* Aim of the exercise *
Type out the records again, exactly as they are.

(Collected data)
—————
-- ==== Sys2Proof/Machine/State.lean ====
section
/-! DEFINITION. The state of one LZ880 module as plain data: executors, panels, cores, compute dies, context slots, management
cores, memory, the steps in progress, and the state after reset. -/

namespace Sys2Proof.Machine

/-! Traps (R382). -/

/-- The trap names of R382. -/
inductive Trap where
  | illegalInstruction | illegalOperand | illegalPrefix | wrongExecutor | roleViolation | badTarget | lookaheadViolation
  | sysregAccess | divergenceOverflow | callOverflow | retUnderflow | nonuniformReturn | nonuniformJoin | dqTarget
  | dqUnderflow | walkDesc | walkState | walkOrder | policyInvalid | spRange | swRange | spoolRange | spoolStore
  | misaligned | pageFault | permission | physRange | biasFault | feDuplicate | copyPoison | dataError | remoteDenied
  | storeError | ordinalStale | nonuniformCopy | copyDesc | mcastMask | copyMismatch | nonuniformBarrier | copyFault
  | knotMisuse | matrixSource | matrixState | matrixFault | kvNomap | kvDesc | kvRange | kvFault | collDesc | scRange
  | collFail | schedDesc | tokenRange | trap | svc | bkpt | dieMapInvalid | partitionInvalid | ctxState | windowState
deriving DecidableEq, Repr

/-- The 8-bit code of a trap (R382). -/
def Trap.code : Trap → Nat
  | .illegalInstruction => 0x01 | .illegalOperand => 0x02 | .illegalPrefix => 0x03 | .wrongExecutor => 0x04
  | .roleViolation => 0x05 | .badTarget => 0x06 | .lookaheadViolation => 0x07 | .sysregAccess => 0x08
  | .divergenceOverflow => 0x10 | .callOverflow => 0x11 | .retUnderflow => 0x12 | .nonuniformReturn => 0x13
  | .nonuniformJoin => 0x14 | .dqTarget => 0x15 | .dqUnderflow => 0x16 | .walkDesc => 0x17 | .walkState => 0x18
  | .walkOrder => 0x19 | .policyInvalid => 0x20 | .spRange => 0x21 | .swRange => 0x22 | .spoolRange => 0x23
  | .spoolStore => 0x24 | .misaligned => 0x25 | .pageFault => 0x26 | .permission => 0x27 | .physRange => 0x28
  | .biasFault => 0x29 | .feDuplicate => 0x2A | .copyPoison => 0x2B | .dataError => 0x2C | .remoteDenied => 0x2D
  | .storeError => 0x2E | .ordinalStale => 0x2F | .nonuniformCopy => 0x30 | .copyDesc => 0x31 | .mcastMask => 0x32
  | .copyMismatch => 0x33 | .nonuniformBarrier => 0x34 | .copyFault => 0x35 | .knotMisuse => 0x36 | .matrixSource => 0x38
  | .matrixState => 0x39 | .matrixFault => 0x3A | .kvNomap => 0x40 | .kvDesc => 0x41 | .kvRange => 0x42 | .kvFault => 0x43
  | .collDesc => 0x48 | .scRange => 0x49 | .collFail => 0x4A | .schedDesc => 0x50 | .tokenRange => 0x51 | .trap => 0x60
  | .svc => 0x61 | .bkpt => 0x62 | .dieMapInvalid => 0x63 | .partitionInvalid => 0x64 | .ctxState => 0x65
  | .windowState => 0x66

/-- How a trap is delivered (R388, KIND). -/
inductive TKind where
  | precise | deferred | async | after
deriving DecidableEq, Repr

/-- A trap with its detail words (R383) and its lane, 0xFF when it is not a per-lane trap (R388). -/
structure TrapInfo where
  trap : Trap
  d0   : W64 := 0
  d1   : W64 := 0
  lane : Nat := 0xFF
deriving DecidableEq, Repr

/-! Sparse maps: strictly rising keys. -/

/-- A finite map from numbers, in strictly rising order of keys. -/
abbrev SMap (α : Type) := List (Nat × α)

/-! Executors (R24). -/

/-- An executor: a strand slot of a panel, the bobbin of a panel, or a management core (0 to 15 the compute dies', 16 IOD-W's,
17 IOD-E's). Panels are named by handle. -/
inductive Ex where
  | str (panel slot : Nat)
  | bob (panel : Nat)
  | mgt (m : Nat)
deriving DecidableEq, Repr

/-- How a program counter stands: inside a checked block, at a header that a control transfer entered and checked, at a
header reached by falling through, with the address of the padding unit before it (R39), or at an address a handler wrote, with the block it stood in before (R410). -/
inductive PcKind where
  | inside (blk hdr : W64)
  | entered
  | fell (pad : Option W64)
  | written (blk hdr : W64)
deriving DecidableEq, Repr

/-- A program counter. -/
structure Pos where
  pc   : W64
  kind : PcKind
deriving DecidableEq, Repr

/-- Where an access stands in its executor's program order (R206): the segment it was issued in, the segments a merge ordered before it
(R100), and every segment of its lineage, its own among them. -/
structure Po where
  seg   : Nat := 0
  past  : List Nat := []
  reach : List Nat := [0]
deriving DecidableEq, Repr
—————
* Task response *
-- ==== Sys2Proof/Machine/State.lean ====
section
/-! DEFINITION. The state of one LZ880 module as plain data: executors, panels, cores, compute dies, context slots, management
cores, memory, the steps in progress, and the state after reset. -/

namespace Sys2Proof.Machine

/-! Traps (R382). -/

/-- The trap names of R382. -/
inductive Trap where
  | illegalInstruction | illegalOperand | illegalPrefix | wrongExecutor | roleViolation | badTarget | lookaheadViolation
  | sysregAccess | divergenceOverflow | callOverflow | retUnderflow | nonuniformReturn | nonuniformJoin | dqTarget
  | dqUnderflow | walkDesc | walkState | walkOrder | policyInvalid | spRange | swRange | spoolRange | spoolStore
  | misaligned | pageFault | permission | physRange | biasFault | feDuplicate | copyPoison | dataError | remoteDenied
  | storeError | ordinalStale | nonuniformCopy | copyDesc | mcastMask | copyMismatch | nonuniformBarrier | copyFault
  | knotMisuse | matrixSource | matrixState | matrixFault | kvNomap | kvDesc | kvRange | kvFault | collDesc | scRange
  | collFail | schedDesc | tokenRange | trap | svc | bkpt | dieMapInvalid | partitionInvalid | ctxState | windowState
deriving DecidableEq, Repr

/-- The 8-bit code of a trap (R382). -/
def Trap.code : Trap → Nat
  | .illegalInstruction => 0x01 | .illegalOperand => 0x02 | .illegalPrefix => 0x03 | .wrongExecutor => 0x04
  | .roleViolation => 0x05 | .badTarget => 0x06 | .lookaheadViolation => 0x07 | .sysregAccess => 0x08
  | .divergenceOverflow => 0x10 | .callOverflow => 0x11 | .retUnderflow => 0x12 | .nonuniformReturn => 0x13
  | .nonuniformJoin => 0x14 | .dqTarget => 0x15 | .dqUnderflow => 0x16 | .walkDesc => 0x17 | .walkState => 0x18
  | .walkOrder => 0x19 | .policyInvalid => 0x20 | .spRange => 0x21 | .swRange => 0x22 | .spoolRange => 0x23
  | .spoolStore => 0x24 | .misaligned => 0x25 | .pageFault => 0x26 | .permission => 0x27 | .physRange => 0x28
  | .biasFault => 0x29 | .feDuplicate => 0x2A | .copyPoison => 0x2B | .dataError => 0x2C | .remoteDenied => 0x2D
  | .storeError => 0x2E | .ordinalStale => 0x2F | .nonuniformCopy => 0x30 | .copyDesc => 0x31 | .mcastMask => 0x32
  | .copyMismatch => 0x33 | .nonuniformBarrier => 0x34 | .copyFault => 0x35 | .knotMisuse => 0x36 | .matrixSource => 0x38
  | .matrixState => 0x39 | .matrixFault => 0x3A | .kvNomap => 0x40 | .kvDesc => 0x41 | .kvRange => 0x42 | .kvFault => 0x43
  | .collDesc => 0x48 | .scRange => 0x49 | .collFail => 0x4A | .schedDesc => 0x50 | .tokenRange => 0x51 | .trap => 0x60
  | .svc => 0x61 | .bkpt => 0x62 | .dieMapInvalid => 0x63 | .partitionInvalid => 0x64 | .ctxState => 0x65
  | .windowState => 0x66

/-- How a trap is delivered (R388, KIND). -/
inductive TKind where
  | precise | deferred | async | after
deriving DecidableEq, Repr

/-- A trap with its detail words (R383) and its lane, 0xFF when it is not a per-lane trap (R388). -/
structure TrapInfo where
  trap : Trap
  d0   : W64 := 0
  d1   : W64 := 0
  lane : Nat := 0xFF
deriving DecidableEq, Repr

/-! Sparse maps: strictly rising keys. -/

/-- A finite map from numbers, in strictly rising order of keys. -/
abbrev SMap (α : Type) := List (Nat × α)

/-! Executors (R24). -/

/-- An executor: a strand slot of a panel, the bobbin of a panel, or a management core (0 to 15 the compute dies', 16 IOD-W's,
17 IOD-E's). Panels are named by handle. -/
inductive Ex where
  | str (panel slot : Nat)
  | bob (panel : Nat)
  | mgt (m : Nat)
deriving DecidableEq, Repr

/-- How a program counter stands: inside a checked block, at a header that a control transfer entered and checked, at a
header reached by falling through, with the address of the padding unit before it (R39), or at an address a handler wrote, with the block it stood in before (R410). -/
inductive PcKind where
  | inside (blk hdr : W64)
  | entered
  | fell (pad : Option W64)
  | written (blk hdr : W64)
deriving DecidableEq, Repr

/-- A program counter. -/
structure Pos where
  pc   : W64
  kind : PcKind
deriving DecidableEq, Repr

/-- Where an access stands in its executor's program order (R206): the segment it was issued in, the segments a merge ordered before it
(R100), and every segment of its lineage, its own among them. -/
structure Po where
  seg   : Nat := 0
  past  : List Nat := []
  reach : List Nat := [0]
deriving DecidableEq, Repr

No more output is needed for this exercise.